Most of the information on the form and organization of the Mexican State and government can be found in the Political Constitution of the United Mexican States of which there are various editions, accessible by price and place of sale.

Although the Constitution establishes procedures for its reform, it is more difficult to reform because it is considered that the principles and articles established there are the most important for the country and must be protected from political ups and downs and interest groups.

There is one fact that is important to clarify. There is a general feeling in the country that politicians do not reach agreements and do not want to work, that they do not want to make changes and that it is their lack of will that prevents the country from taking a good direction. Academic studies have concluded that the most ungovernable system and the one in which it is most difficult to reach agreements is the one that combines multiparty (more than two parties) with the presidential system.

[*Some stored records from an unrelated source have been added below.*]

theorem retireJob_failed (s : State) (e : Nat) {j : Job} (h : j.packet = none) {st : Nat} (hst : st ≠ 0) (cause : Nat) :
    s.retireJob e j st cause = (s.popJob e).jobRecord j.ctx e j.index st cause j.tag j.ticket := by
  simp only [State.retireJob, h]
  rw [if_neg (by exact hst)]
  rfl

section
variable {s : State} {e : Nat} {j : Job} (hj : s.headJob e = some j)
include hj

theorem execJobComplete_running (h : j.ended = none) : exec (.jobComplete e) s = .next s := by
  change execJobComplete e s = _
  simp only [execJobComplete, hj, h]

section
variable (hr : s.remotes = []) {st : Nat} (h : j.ended = some st)
include hr h

theorem execJobComplete_retires (hst : st ≠ 0 ∨ j.ctr = Cap.null) :
    exec (.jobComplete e) s = .next (s.retireJob e j st j.cause) := by
  have hrem : ({ s with remotes := [] } : State) = s := by rw [← hr]
  change execJobComplete e s = _
  simp only [execJobComplete, hj, h, State.engRemotes, hr, List.filter_nil, List.any_nil, List.findSome?_nil, hrem,
    Bool.false_eq_true, if_false]
  rw [if_pos (by exact hst)]

/-- A job that has ended well adds to its counter before it leaves its queue (R221). -/
theorem execJobComplete_adds (hn : s.snoops = []) (h0 : st = 0) (hctr : j.ctr ≠ Cap.null) {r : Nat × Nat} {s1 : State}
    (hadd : s.ctrAdd ⟨0, 0, 0, 0⟩ (some e) 0 j.ctx j.ticket j.super j.ctr j.amount = (some r, s1)) :
    exec (.jobComplete e) s = .next (s1.retireJob e j r.1 r.2) := by
  have hrem : ({ s with remotes := [] } : State) = s := by rw [← hr]
  have hst : ¬ (st ≠ stOk ∨ j.ctr = Cap.null) := by simp [h0, hctr, stOk]
  change execJobComplete e s = _
  simp only [execJobComplete, hj, h, State.engRemotes, hr, List.filter_nil, List.any_nil, List.findSome?_nil, hrem, hst,
    Bool.false_eq_true, if_false]
  simp only [hn, List.isEmpty_nil, Bool.not_true, Bool.false_eq_true, if_false, hadd]
end
end

theorem ctx_modCtx_self (s : State) (n : Nat) (f : Ctx → Ctx) : (s.modCtx n f).ctx? n = (s.ctx? n).map f := by
  rw [State.ctx?, State.modCtx, SMap.find_modify_self, State.ctx?]

theorem ctx_owe {s : State} {r : EventRec} {ctx : Nat} (hr : r.ctx = ctx) {c : Ctx} (h : s.ctx? ctx = some c) :
    (s.owe r).ctx? ctx =
      some { c with evtDue := c.evtDue ++ [{ r with flags := r.flags ||| (if c.viral then 8 else 0) }] } := by
  rw [State.owe, hr, ctx_modCtx_self, h]
  rfl

/-- The record of a failed job of an instruction is owed to its context. -/
theorem jobRecord_owed {s : State} {ctx : Nat} {c : Ctx} (h : s.ctx? ctx = some c) (e index st cause tag ticket : Nat) :
    let t := s.jobRecord ctx e index st cause tag ticket
    t = { s with ctxs := t.ctxs } ∧ ∃ c' r, t.ctx? ctx = some c' ∧ c'.evtDue = c.evtDue ++ [r] ∧ r.kind = 3 ∧ r.status = st ∧
      r.cause = cause ∧ r.tag = tag ∧ r.ticket = ticket ∧ r.number = e % 256 * 256 + index % 64 := by
  have hf := ctx_owe (r := { EventRec.plain 3 ctx s.domainClock with
    status := st, cause := cause, tag := tag, ticket := ticket, number := e % 256 * 256 + index % 64 }) rfl h
  exact ⟨rfl, _, _, hf, rfl, rfl, rfl, rfl, rfl, rfl, rfl⟩

end Sys2Proof.Machine
end

section
/-!
O54: LAUNCH packets (R234, R235, R249).
-/

namespace Sys2Proof.Machine

/-! ## Packets of a queue -/

theorem startable_mem {s : State} {slot : Nat} {q : Queue} {p : Packet} (hq : s.queue? slot = some q)
    (h : s.startable slot = some p) : p ∈ q.packets := by
  unfold State.startable at h
  simp only [hq] at h
  split at h
  · cases h
  · split at h
    · cases h
    · rename_i x hx
      have hx := List.mem_of_find?_eq_some hx
      repeat' split at h
      all_goals cases h
      exact hx

/-- A queue in which packet `num` has come to `w`. -/
def Queue.waits (q : Queue) (num : Nat) (w : PacketWait) : Queue :=
  { q with packets := q.packets.map fun p => if p.num = num then { p with wait := w } else p }

theorem queue_setWait {s : State} {slot : Nat} {q : Queue} (h : s.queue? slot = some q) (num : Nat) (w : PacketWait) :
    (s.setWait slot num w).queue? slot = some (q.waits num w) := by
  rw [State.queue?] at h
  simp [State.queue?, State.setWait, State.modPacket, State.modQueue, h, Queue.waits]

theorem queue_modQueue {s : State} {slot : Nat} {q : Queue} (h : s.queue? slot = some q) (f : Queue → Queue) :
    (s.modQueue slot f).queue? slot = some (f q) := by
  rw [State.queue?] at h
  simp [State.queue?, State.modQueue, h]

theorem mem_waits {q : Queue} {p : Packet} (h : p ∈ q.packets) (w : PacketWait) :
    ∃ p' ∈ (q.waits p.num w).packets, p'.num = p.num ∧ p'.wait = w :=
  ⟨_, List.mem_map_of_mem h, by simp⟩

/-! ## The launch -/

/-- A field of a launch's SHAPE is one of the packet's body (R234). -/
theorem fieldAt_bodyShape (img : List Byte) {k n : Nat} (h : k + n ≤ 14) : fieldAt (bodyShape img) k n = fieldAt img (32 + k) n := by
  rw [fieldAt, fieldAt, bodyShape, List.drop_take, List.take_take, List.drop_drop, Nat.min_eq_left (by omega)]

section
variable {s s1 s2 s3 : State} {slot : Nat} {q : Queue} {p : Packet} {k : Cap} {ks : List Cap} {d : List Byte}
  (h : s.Starts slot q p) (hk : p.kind = 1) (hw : bodyWellFormed p.image = true) (hctr : fieldAt p.image 2 2 = 0)
  (hcap : s.handleCap q.ctx (fieldAt p.image 16 2) = (.ok k, s1)) (hks : s1.bodyGranules q.ctx p.image = (.ok ks, s2))
  (hs2 : s2.specs = []) (hker : k.isKernel = true)
include h hk hw hctr hcap hks hs2 hker

/-- A LAUNCH whose handles resolve, with nothing running speculatively, is a plain launch. -/
theorem execLaunchPacket_plain : exec (.launchPacket slot) s = .next (s2.startLaunch slot q p k ks) := by
  change execLaunchPacket slot s = _
  rw [execLaunchPacket, startPacket_of_starts h hk]
  simp only [hw, Bool.not_true, Bool.false_eq_true, if_false, withCtr, hctr, if_true, hcap, hks, hker, hs2, List.find?_nil,
    discardSpecs_of_nil hs2]
end

section
variable {s s3 : State} {slot : Nat} {q : Queue} {p : Packet} {k : Cap} {ks : List Cap} {d : List Byte}
  (hd : s.descriptor q.ctx k = (.ok (some d), s3))
include hd

theorem startLaunch_invalid (hv : validate k d = none) :
    s.startLaunch slot q p k ks =
      (s3.modQueue slot fun q => q.note k (bodyShape p.image) ks).setWait slot p.num (.done 3 0) := by
  simp only [State.startLaunch, hd, hv]
  rfl

theorem startLaunch_waits {kn : Kernel} (hv : validate k d = some kn) (ha : s3.argBlock q.ctx ks = none) :
    s.startLaunch slot q p k ks = s3 := by
  simp only [State.startLaunch, hd, hv, ha]

end

/-- The launch that a LAUNCH packet becomes in the state in which its argument block is made. -/
def State.launchOf (u : State) (slot : Nat) (q : Queue) (p : Packet) (k : Cap) (kn : Kernel) (args : Cap) (src : Nat) : Launch :=
  { id := u.nextLaunch, ctx := q.ctx, queue := slot, number := p.num, tag := p.tag, priority := q.priority,
    gx := fieldAt (bodyShape p.image) 0 4 + 1, gy := fieldAt (bodyShape p.image) 4 4 + 1,
    gz := fieldAt (bodyShape p.image) 8 4 + 1, next := 0, again := [], shape := kn.shape, code := k, args := args,
    started := u.timebase, waiting := none, holds := false, overran := false, spec := none, argFrom := src }

/-- The state with a new launch, whose packet waits for it and is noted in its queue's history. -/
def State.launched (u : State) (slot : Nat) (p : Packet) (l : Launch) (e : Queue → Queue) : State :=
  (({ u with launches := u.launches ++ [l], nextLaunch := u.nextLaunch + 1 } : State).setWait slot p.num
    (.launch l.id)).modQueue slot e

theorem startLaunch_starts {s s3 u : State} {slot : Nat} {q : Queue} {p : Packet} {k : Cap} {ks : List Cap} {d : List Byte}
    {kn : Kernel} {args : Cap} {src : Nat} (hd : s.descriptor q.ctx k = (.ok (some d), s3)) (hv : validate k d = some kn)
    (ha : s3.argBlock q.ctx ks = some (args, src, u)) :
    s.startLaunch slot q p k ks =
      (State.dispatchAll 640 (u.launched slot p (u.launchOf slot q p k kn args src)
        fun q => q.note k (bodyShape p.image) ks)).noteWaits.speculate slot := by
  simp only [State.startLaunch, hd, hv, ha]
  rfl

/-- The device dispatches what it can: the new launch is among its launches, and its queue stands as it was left (R231, R249). -/
theorem dispatched_launched {u : State} (hs : u.specs = []) {slot : Nat} {q : Queue} (hq : u.queue? slot = some q) (p : Packet)
    (l : Launch) (f : Queue → Queue) :
    let t := (State.dispatchAll 640 (u.launched slot p l f)).noteWaits.speculate slot
    (∃ m ∈ t.launches, l.Same m) ∧ t.queue? slot = some (f (q.waits p.num (.launch l.id))) := by
  have hv : (u.launched slot p l f).specs = [] := hs
  obtain ⟨hw, hqs, hl⟩ := (dispatchAll_dispatched 640 (u.launched slot p l f)).trans (noteWaits_dispatched _) hv
  obtain ⟨hqs', hl'⟩ := speculate_keeps hw slot
  refine ⟨?_, ?_⟩
  · obtain ⟨m, hm, hsame⟩ := hl l (List.mem_append_right _ (List.mem_singleton_self l))
    exact ⟨m, hl' m hm, hsame⟩
  · rw [State.queue?, hqs', hqs]
    exact queue_modQueue (queue_setWait (s := { u with launches := _, nextLaunch := _ }) hq _ _) f

end Sys2Proof.Machine
end

section
/-!
O54: JOB packets and the end of jobs; LAUNCH packets and their shapes.
-/

namespace Sys2Proof.Machine

/-- Settles O54, by what each packet's start and each job's end does where nothing runs speculatively. -/
theorem jobAndLaunchPackets : Obligations.JobAndLaunchPackets := by
  intro s
  refine ⟨fun slot q p => execJobPacket_malformed, ?_, ?_, ?_⟩
  · intro slot q p o ctr src dst aux s1 s2 s3 s4 h hk ho img g h1 h2 h3 h4
    have hc := cardCaps_of_takes h1 h2 h3 h4
    exact ⟨execJobPacket_bad h hk ho hc, fun hst => ⟨execJobPacket_noEngine h hk ho hc hst,
      fun e => execJobPacket_enqueues h hk ho hc hst⟩⟩
  · intro e j hj hr hn
    refine ⟨execJobComplete_running hj, fun st hst => ?_⟩
    refine ⟨fun slot num hp => ⟨fun h => ?_, fun r s1 h0 hctr hadd => ?_⟩, fun hp => ⟨fun h0 hctr => ?_, fun c h0 hc => ?_⟩⟩
    · rw [execJobComplete_retires hj hr hst h, retireJob_packet s e hp]
      rfl
    · rw [execJobComplete_adds hj hr hst hn h0 hctr hadd, retireJob_packet s1 e hp]
      rfl
    · rw [execJobComplete_retires hj hr hst (.inr hctr), h0, retireJob_ok s e hp]
      rfl
    · rw [execJobComplete_retires hj hr hst (.inl h0), retireJob_failed s e hp h0]
      have hc : (s.popJob e).ctx? j.ctx = some c := hc
      obtain ⟨ht, c', r, hr⟩ := jobRecord_owed hc e j.index st j.cause j.tag j.ticket
      exact ⟨_, c', r, rfl, ht, hr⟩
  · intro slot q p k ks s1 s2 d s3 h hk hw hctr hcap hks hs2 hker hd hnext hs3 hq hids
    rw [execLaunchPacket_plain h hk hw hctr hcap hks hs2 hker]
    have hp : p ∈ q.packets := startable_mem h.1 h.2.1
    refine ⟨fun hv => ?_, fun kn hv => ⟨fun ha => ?_, fun args src u ha => ?_⟩⟩
    · rw [startLaunch_invalid hd hv]
      exact ⟨_, _, rfl, rfl, rfl, queue_setWait (queue_modQueue hq _) _ _, mem_waits hp _⟩
    · rw [startLaunch_waits hd hv ha]
    · rw [startLaunch_starts hd hv ha]
      obtain ⟨hu, huq, -, hun⟩ := argBlock_calm ha hs3
      have hq : u.queue? slot = some q := by rw [State.queue?, huq]; exact hq
      obtain ⟨⟨l, hl, hsame⟩, hqt⟩ := dispatched_launched hu hq p (u.launchOf slot q p k kn args src)
        fun q => q.note k (bodyShape p.image) ks
      have hid : u.nextLaunch = s.nextLaunch := hun.trans hnext
      rw [Launch.Same] at hsame
      refine ⟨_, (q.waits p.num (.launch u.nextLaunch)).note k (bodyShape p.image) ks, l, rfl, hl, ?_⟩
      rw [hsame, ← hid]
      exact ⟨rfl, rfl, rfl, rfl, rfl, rfl, congrArg (· + 1) (fieldAt_bodyShape _ (by decide)),
        congrArg (· + 1) (fieldAt_bodyShape _ (by decide)), congrArg (· + 1) (fieldAt_bodyShape _ (by decide)), rfl, rfl, rfl, hqt,
        mem_waits hp _, rfl⟩

end Sys2Proof.Machine
end

section
/-!
The frame of a mailbox command (R290, R291), and parameter words within their fields.
-/

namespace Sys2Proof.Machine

/-! ## Parameter words -/

/-- Every bit set in `x` is set in `mask`. -/
def Fits (mask x : Nat) : Prop := ∀ i, x.testBit i = true → mask.testBit i = true

/-- A field of `n` bits at bit `o`. -/
theorem fits_field {mask o n b : Nat} (hb : b < 2 ^ n) (hm : ∀ i, i < n → mask.testBit (o + i) = true) : Fits mask (2 ^ o * b) := by
  intro i hi
  rw [Nat.testBit_two_pow_mul] at hi
  simp only [Bool.and_eq_true, decide_eq_true_eq] at hi
  obtain ⟨ho, hi⟩ := hi
  have hlt : i - o < n := by
    by_contra hn
    rw [Nat.testBit_lt_two_pow (lt_of_lt_of_le hb (Nat.pow_le_pow_right (by decide) (Nat.le_of_not_lt hn)))] at hi
    cases hi
  have := hm (i - o) hlt
  rwa [Nat.add_sub_cancel' ho] at this

/-- Fields that do not meet. -/
theorem fits_add {mask o a b : Nat} (ha : a < 2 ^ o) (hfa : Fits mask a) (hfb : Fits mask (2 ^ o * b)) :
    Fits mask (a + 2 ^ o * b) := by
  intro i hi
  rw [Nat.add_comm, Nat.testBit_two_pow_mul_add _ ha] at hi
  split at hi
  · exact hfa i hi
  · refine hfb i ?_
    rw [Nat.testBit_two_pow_mul]
    rename_i ho
    simp [hi, Nat.le_of_not_lt ho]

If we also add that Mexico is federal, that is, it has federal, state and municipal authorities, the people with whom one must negotiate to achieve anything multiply, making it even more difficult to reach and maintain agreements, that is, to achieve stable changes that all parties want to implement. It is important to consider the restrictions and difficulties of the Mexican political system if we want to understand the problems in-depth, and not doing so can lead to incomplete or incorrect conclusions, judgments, or solutions.